→ **What you need to do**: Using the records below, quote only the span that opens with the line containing "if !lsOk ch || cause" and closes with the line containing "s.e8 j 0 != 0))]", exactly and inclusively.

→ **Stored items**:
%%
/-- A channel conducts in clock `t` of its generator's period (R524): in INRUSH fully; in ON with DUTY 256 or without a running
generator steadily, else from the edge that PHASE gives to the one DUTY later. -/
def lsConducts (k t : Nat) (s : Block) : Bool :=
  let c := s.ls k
  let p := if c.pgen == 0 then 0 else pgPeriod c.pgen s
  let on := pgEdge p (256 - c.phase)
  let off := pgEdge p (256 - c.phase + c.duty)
  match c.st with
  | .inrush => true
  | .on => p == 0 || c.duty == 256 || (if on < off then on ≤ t % p && t % p < off else on ≤ t % p || t % p < off)
  | _ => false

/-- FREQ of a generator changed. -/
def pgSet (g f : Nat) (s : Block) : Block :=
  if tget s.lsw.freq (g - 1) == f then s
  else
    let n := pgCount g s
    { s with lsw := { s.lsw with
      freq := tput s.lsw.freq (g - 1) f, pgCnt := tput s.lsw.pgCnt (g - 1) n
      pgAt := tput s.lsw.pgAt (g - 1) s.sys.mtime } }

/-- A configuration commit applied (R524, R529): generators and PWM as configured; a channel whose EN is 0 goes off. -/
def lsConfigured (s : Block) : Block :=
  let s1 := (upto 1 4).foldl (fun s g => pgSet g (s.cfg16 0x000D (4 + 2 * (g - 1))) s) s
  channels.foldl (fun s k =>
    let s1 := updLs k (fun c => { c with
      pgen := s.l8 k 2, phase := s.l8 k 3, duty := s.cfg16 0x000D (16 + 12 * (k - 1) + 4) }) s
    if s.lsEn k then s1 else lsGo k .off (updLs k (fun c => { c with req := false }) s1)) s1

/-! ### Schedules (R526, R527) -/

/-- Field of entry j. -/
def Block.e8 (s : Block) (j o : Nat) : Nat := s.cfg8 0x000D (160 + 8 * j + o)
def Block.e16 (s : Block) (j o : Nat) : Nat := s.cfg16 0x000D (160 + 8 * j + o)

/-- Stored schedules run: split bit 7 at 0, or the host silent (Table 1-7). -/
def schedRuns (s : Block) : Bool := !s.assisted 7

/-- Local minute MINUTE of a masked day lies after `m0`, up to `m1` (type 1). -/
def minuteReached (j m0 m1 : Nat) (s : Block) : Bool :=
  (List.range 8).any fun i =>
    let day := m1 / 1440 - i
    let k := day * 1440 + s.e16 j 4
    i ≤ m1 / 1440 && m0 < k && k ≤ m1 && bit (s.e8 j 6) (weekday day)

/-- An outlet of entry j's mask is ACTIVE (type 3). -/
def entryActive (j : Nat) (s : Block) : Bool := outlets.any fun n => bit (s.e16 j 4) (n - 1) && (s.ses n).st == .active

/-- Entry j requests on or off for its channels: `EV245`, and the requests wait for the next B-TICK. -/
def entryRequest (j : Nat) (on : Bool) (s : Block) : Block :=
  let ks := channels.filter fun k => bit (s.e16 j 2) (k - 1)
  raise 245 (j * 65536 + (if on then 1 else 2) * 256)
    { s with lsw := { s.lsw with
      lastEnt := j, cond := if s.e8 j 0 == 1 then s.lsw.cond else putBit s.lsw.cond j on
      due := s.lsw.due ++ ks.map fun k => (k, on) } }

/-- Entry j at a B-SEC; `first` at the first one of a running mode after a whole-module reset, `m0` the local minute last
seen. -/
def entrySecond (first : Bool) (m0 m1 : Nat) (j : Nat) (s0 : Block) : Block :=
  let s := if entryActive j s0 then { s0 with lsw.idleAt := tput s0.lsw.idleAt j s0.sys.mtime } else s0
  let was := bit s.lsw.cond j
  match s.e8 j 0 with
  | 1 => if !first && minuteReached j m0 m1 s then entryRequest j (s.e8 j 1 == 1) s else s
  | 2 =>
    let t := (tget s.asy.tsrc (s.e8 j 4)).t
    let ton := i8At (s.secBody 0x000D) (160 + 8 * j + 5) * 10
    let toff := i8At (s.secBody 0x000D) (160 + 8 * j + 6) * 10
    if first then entryRequest j (t ≥ ton) s
    else if !was && t ≥ ton then entryRequest j true s
    else if was && t ≤ toff then entryRequest j false s
    else s
  | 3 =>
    let now := entryActive j s
    if first then entryRequest j now s
    else if now && !was then entryRequest j true s
    else if was && s.sys.mtime ≥ tget s.lsw.idleAt j + 60000 then entryRequest j false s
    else s
  | _ => s

/-- INIT of every channel requested (R527). -/
def initRequests (s : Block) : Block :=
  { s with lsw.due := s.lsw.due ++ (channels.filter fun k => s.lsEn k).map fun k => (k, s.l8 k 7 == 1) }

/-- A channel's measured currents and junction, which the spec gives no number for; no current where the output is off. -/
def lsMeasureOne (k : Nat) (s : Block) : Block :=
  let (i, s1) := s.draw
  let (j, s2) := s1.draw
  let (t, s3) := s2.draw
  let live := (s.ls k).st == .inrush || (s.ls k).st == .on
  let mA := fun n => if live then (Config.freeWord n).toNat % 65536 else 0
  updLs k (fun c => { c with ipeak := mA i, imean := mA j, tj := sgn 16 (Config.freeWord t).toNat }) s3

/-- The measurements at a B-SEC (`LSW_CHk_CUR`, `LSW_CHk_TEMP`, `LSW_ITOTAL`). -/
def lsMeasure (s : Block) : Block :=
  let (n, s1) := (channels.foldl (fun s k => lsMeasureOne k s) s).draw
  let live := channels.any fun k => (s.ls k).st == .inrush || (s.ls k).st == .on
  { s1 with lsw.itPeak := if live then (Config.freeWord n).toNat % 65536 else 0 }

/-- The first B-SEC of a mode that runs load switches after a whole-module reset has come: INIT has been asked for (R527). -/
def lsOpened (s : Block) : Block := if lsRuns s then { s with lsw.schedInit := true } else s

/-- The schedules at a B-SEC (R527). They are Larkspur's work, so in hold-over the load switches keep their state (02 R57). -/
def lsSchedules (s : Block) : Block :=
  if bylithDown s then s else
  let m1 := localMinutes s.wall s
  let s1 := if !lsRuns s || !schedRuns s then lsOpened s
    else
      let first := !s.lsw.schedInit
      let s0 := if first then initRequests (lsOpened s) else s
      (List.range 16).foldl (fun s j => entrySecond first ((s0.lsw.lastMin).getD m1) m1 j s) s0
  { s1 with lsw.lastMin := some m1 }

/-- Load switches at a B-SEC: the power die measures, the schedules act. -/
def lsSecond (s : Block) : Block := lsSchedules (lsMeasure s)

/-- Requests that waited for the B-TICK, in order of arrival (R526). -/
def lsApplyDue (s : Block) : Block :=
  s.lsw.due.foldl (fun s r => lsRequest r.1 r.2 s) { s with lsw.due := [] }

/-! ### Rows -/

/-- `LSW_OVERCURRENT` (R518, R520): the steady phase of a channel. -/
def execLswOvercurrent (ch peakDA : Nat) (s : State) : Out :=
  act (fun b => if lsOk ch && (b.ls ch).st == .on then lsTrip ch 1 peakDA b else b) s

/-- `LSW_SHORT` (R520): any phase. -/
def execLswShort (ch peakDA : Nat) (s : State) : Out :=
  act (fun b => if lsOk ch then lsTrip ch 2 peakDA b else b) s

/-- `LSW_THERMAL_SET` (R521): the latch sets; a conducting channel trips. -/
def execLswThermalSet (ch peakDA : Nat) (tjDC : Int) (s : State) : Out :=
  act (fun b =>
    if b.pwr.heldBy == .no && lsOk ch && !(b.ls ch).latch then
      lsTrip ch 3 peakDA (raise 243 (256 + ch) (updLs ch (fun c => { c with latch := true, latchAt := b.sys.mtime, tj := tjDC }) b))
    else b) s

/-- Cause `c` found: CAUSE, SEEN, `EV244` (R520). -/
def lsFlag (k c : Nat) (s : Block) : Block :=
  raise 244 (c * 65536 + 256 + k)
    (updLs k (fun x => { x with flags := setBit x.flags c, cause := c, seen := setBit x.seen (c - 1) })
      { s with lsw.cntDiag := inc32 s.lsw.cntDiag })

/-- The result of a diagnostic pulse: two failures in a row are cause SWITCH (R525). -/
def diagResult (k : Nat) (pass : Bool) (s0 : Block) : Block :=
  let s := countSelfTest 5 (!pass) s0
  if pass then updLs k (fun c => { c with diagFail := 0 }) s
  else
    let s1 := updLs k (fun c => { c with diagFail := c.diagFail + 1 }) s
    if (s1.ls k).diagFail ≥ 2 then lsLockout k (lsFlag k 7 s1) else s1

/-- A test ended with its result (Table 18-8). -/
def lsTestDone (t : LsTest) (peak cause : Nat) (s : Block) : Block :=
  complete t.cmd stOk (p16 (min peak 65535) ++ p8 cause ++ p8 0) { s with lsw.test := none }

/-- `LSW_DIAG_PULSE` (R525): the periodic pulse of an OFF channel, or that of `CMD_LSW_TEST` OP 1, whose peak current is
a free value. -/
def execLswDiagPulse (ch : Nat) (pass : Bool) (s : State) : Out :=
  act (fun b =>
    if !lsOk ch || (b.ls ch).st != .off || !b.lsEn ch then b
    else match b.lsw.test with
      | some t =>
        if t.ch == ch && t.op == 1 then
          let (i, b1) := b.draw
          lsTestDone t ((Config.freeWord i).toNat % 65536) (if pass then 0 else 7) (diagResult ch pass b1)
        else b
      | none => if bit (b.l8 ch 6) 1 && b.cfg16 0x000D 0 != 0 && lsRuns b then diagResult ch pass b else b) s

/-- The condition of a flag can be judged on the channel now (Table 18-3, R525). -/
def flagLive (k c : Nat) (s : Block) : Bool :=
  let x := s.ls k
  let off := x.st == .off || x.st == .wait || x.st == .lockout
  s.lsEn k && lsRuns s &&
    (if c == 4 then x.st == .on && x.duty == 256 && u16At (profInUse k s) 10 != 0
     else if c == 5 then off && bit (s.l8 k 6) 0
     else c == 6 && off)

/-- `LSW_DIAG_FLAG` (R520, R525): a flag found or, after 1 s without its condition, cleared. -/
def execLswDiagFlag (ch cause : Nat) (found : Bool) (s : State) : Out :=
  act (fun b =>
    if !lsOk ch || cause < 4 || cause > 6 then b
    else if found then (if flagLive ch cause b && !bit (b.ls ch).flags cause then lsFlag ch cause b else b)
    else if bit (b.ls ch).flags cause then
      raise 244 (cause * 65536 + ch) (updLs ch (fun x => { x with flags := clrBit x.flags cause }) b)
    else b) s

/-! ### Registers (Tables 18-9, 18-10) -/

def lsMap (f : LsChan → Bool) (s : Block) : Nat := maskOf ((channels.filter fun k => f (s.ls k)).map fun k => k - 1)

def LsChan.live (c : LsChan) : Bool := c.st == .inrush || c.st == .on

def lswGlobal (i : Nat) (s : Block) : Word :=
  let l := s.lsw
  match i with
  | 0 => reg [fld 31 31 (b2n (bit s.split 7)), fld 30 30 (b2n (lsRuns s)), fld 29 29 (b2n (schedRuns s && lsRuns s))]
  | 1 => reg [fld 27 16 (lsMap (fun c => c.req) s), fld 11 0 (lsMap LsChan.live s)]
  | 2 => reg [fld 27 16 (lsMap (fun c => c.st == .lockout) s), fld 11 0 (lsMap (fun c => c.st == .wait) s)]
  | 3 => w32 (lsMap (fun c => c.latch) s)
  | 4 => w32 (lsMap (fun c => c.flags != 0) s)
  | 5 =>
    let mean := l.ch.foldl (fun a c => a + c.imean) 0
    reg [fld 31 16 l.itPeak, fld 15 0 (min mean 65535)]
  | 6 => w32 l.cntTrip
  | 7 => w32 l.cntRetry
  | 8 => w32 l.cntLock
  | 9 => w32 l.cntDiag
  | 10 => reg [fld 23 16 l.lastEnt, fld 15 0 (maskOf ((List.range 16).filter fun j => s.e8 j 0 != 0))]
  | _ => w32 (s.cfg16 0x000D 0)

/-- RWAIT remaining in 100 ms, and seconds in ON without a trip. -/
def lsRetry (k : Nat) (s : Block) : Word :=
  let c := s.ls k
  let due := c.tripAt + u16At (profInUse k s) 14 * 1000
  let t := if c.st == .suspended then c.suspAt else s.sys.mtime
  reg [fld 31 16 (if c.tripped && !c.waited then min ((due - t + 99) / 100) 65535 else 0),
       fld 15 0 (if c.st == .on then min ((s.sys.mtime - c.onAt) / 1000) 65535 else 0)]

def lswChan (k i : Nat) (s : Block) : Word :=
  let c := s.ls k
  match i with
  | 0 => reg [fld 31 31 (b2n (s.lsEn k)), fld 27 24 (s.l8 k 1), fld 17 16 (s.l8 k 6), fld 0 0 (s.l8 k 7)]
  | 1 => reg [fld 31 29 c.st.code, fld 28 28 (b2n c.req), fld 27 27 (b2n c.latch), fld 26 26 (b2n c.tripped),
              fld 23 16 c.cause, fld 10 8 c.rcnt]
  | 2 => reg [fld 31 16 c.ipeak, fld 15 0 c.imean]
  | 3 => reg [fld 15 0 (tc 16 c.tj)]
  | 4 => reg [fld 24 16 c.duty, fld 15 8 c.phase, fld 2 0 c.pgen]
  | 5 => lsRetry k s
  | 6 => w32 c.seen
  | _ => reg [fld 31 16 c.trips, fld 15 0 c.starts]

/-- LSW block reads, by offset from 0x40_0000 (R532). -/
def rdLsw (a : Nat) (s : Block) : Option Word :=
  if a < 0x30 then some (lswGlobal (a / 4) s)
  else if 0x40 ≤ a && a < 0x80 && a % 16 < 12 then
    let g := (a - 0x40) / 16 + 1
    some (if a % 16 == 0 then reg [fld 31 31 (b2n (pgPeriod g s != 0)), fld 20 0 (pgPeriod g s)]
          else if a % 16 == 4 then w32 (tget s.lsw.freq (g - 1)) else w32 (pgCount g s))
  else if 0x100 ≤ a && a < 0x280 then some (lswChan ((a - 0x100) / 32 + 1) (a % 32 / 4) s)
  else none

/-- LSW writes: only `LSW_CHk_FLT` is writable, W1C of causes no longer present. -/
def wrLsw (a v : Nat) (s : Block) : Wr :=
  if 0x100 ≤ a && a < 0x280 && a % 32 == 0x18 then
    .ok (updLs ((a - 0x100) / 32 + 1) (fun c => { c with seen := c.seen - Nat.land c.seen v }) s)
  else match rdLsw a s with
    | none => .berr
    | some _ => .ok s

/-! ### Commands (Table 18-8) -/

def specLswStatus : CmdSpec where
  op := 0x0E00
  role := .general
  modes := mServed
  len := lenIs 4
  body := fun _ p s =>
    if !lsOk (u8At p 0) then refuse stBadParam s
    else ok (wordBytes ((List.range 12).map fun i => lswGlobal i s) ++
      wordBytes ((List.range 8).map fun i => lswChan (u8At p 0) i s)) s

/-- `CMD_LSW_STATUS`. -/
def execCmdLswStatus (h : Req) (p : List Byte) (s : State) : Out := act (runCmd specLswStatus h p) s

/-- A mask of channels, each with EN 1. -/
def maskEnabled (m : Nat) (s : Block) : Bool := m < 4096 && channels.all fun k => !bit m (k - 1) || s.lsEn k

def specLswSet : CmdSpec where
  op := 0x0E01
  role := .general
  modes := mRun
  len := lenIs 4
  body := fun _ p s =>
    let on := u16At p 0
    let off := u16At p 2
    if !bit s.split 7 || Nat.land on off != 0 || !maskEnabled on s || !maskEnabled off s then refuse stBadParam s
    else ok [] (channels.foldl (fun s k =>
      if bit on (k - 1) then lsRequest k true s else if bit off (k - 1) then lsRequest k false s else s) s)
%%
→ **Solution to this task**:
    if !lsOk ch || cause < 4 || cause > 6 then b
    else if found then (if flagLive ch cause b && !bit (b.ls ch).flags cause then lsFlag ch cause b else b)
    else if bit (b.ls ch).flags cause then
      raise 244 (cause * 65536 + ch) (updLs ch (fun x => { x with flags := clrBit x.flags cause }) b)
    else b) s

/-! ### Registers (Tables 18-9, 18-10) -/

def lsMap (f : LsChan → Bool) (s : Block) : Nat := maskOf ((channels.filter fun k => f (s.ls k)).map fun k => k - 1)

def LsChan.live (c : LsChan) : Bool := c.st == .inrush || c.st == .on

def lswGlobal (i : Nat) (s : Block) : Word :=
  let l := s.lsw
  match i with
  | 0 => reg [fld 31 31 (b2n (bit s.split 7)), fld 30 30 (b2n (lsRuns s)), fld 29 29 (b2n (schedRuns s && lsRuns s))]
  | 1 => reg [fld 27 16 (lsMap (fun c => c.req) s), fld 11 0 (lsMap LsChan.live s)]
  | 2 => reg [fld 27 16 (lsMap (fun c => c.st == .lockout) s), fld 11 0 (lsMap (fun c => c.st == .wait) s)]
  | 3 => w32 (lsMap (fun c => c.latch) s)
  | 4 => w32 (lsMap (fun c => c.flags != 0) s)
  | 5 =>
    let mean := l.ch.foldl (fun a c => a + c.imean) 0
    reg [fld 31 16 l.itPeak, fld 15 0 (min mean 65535)]
  | 6 => w32 l.cntTrip
  | 7 => w32 l.cntRetry
  | 8 => w32 l.cntLock
  | 9 => w32 l.cntDiag
  | 10 => reg [fld 23 16 l.lastEnt, fld 15 0 (maskOf ((List.range 16).filter fun j => s.e8 j 0 != 0))]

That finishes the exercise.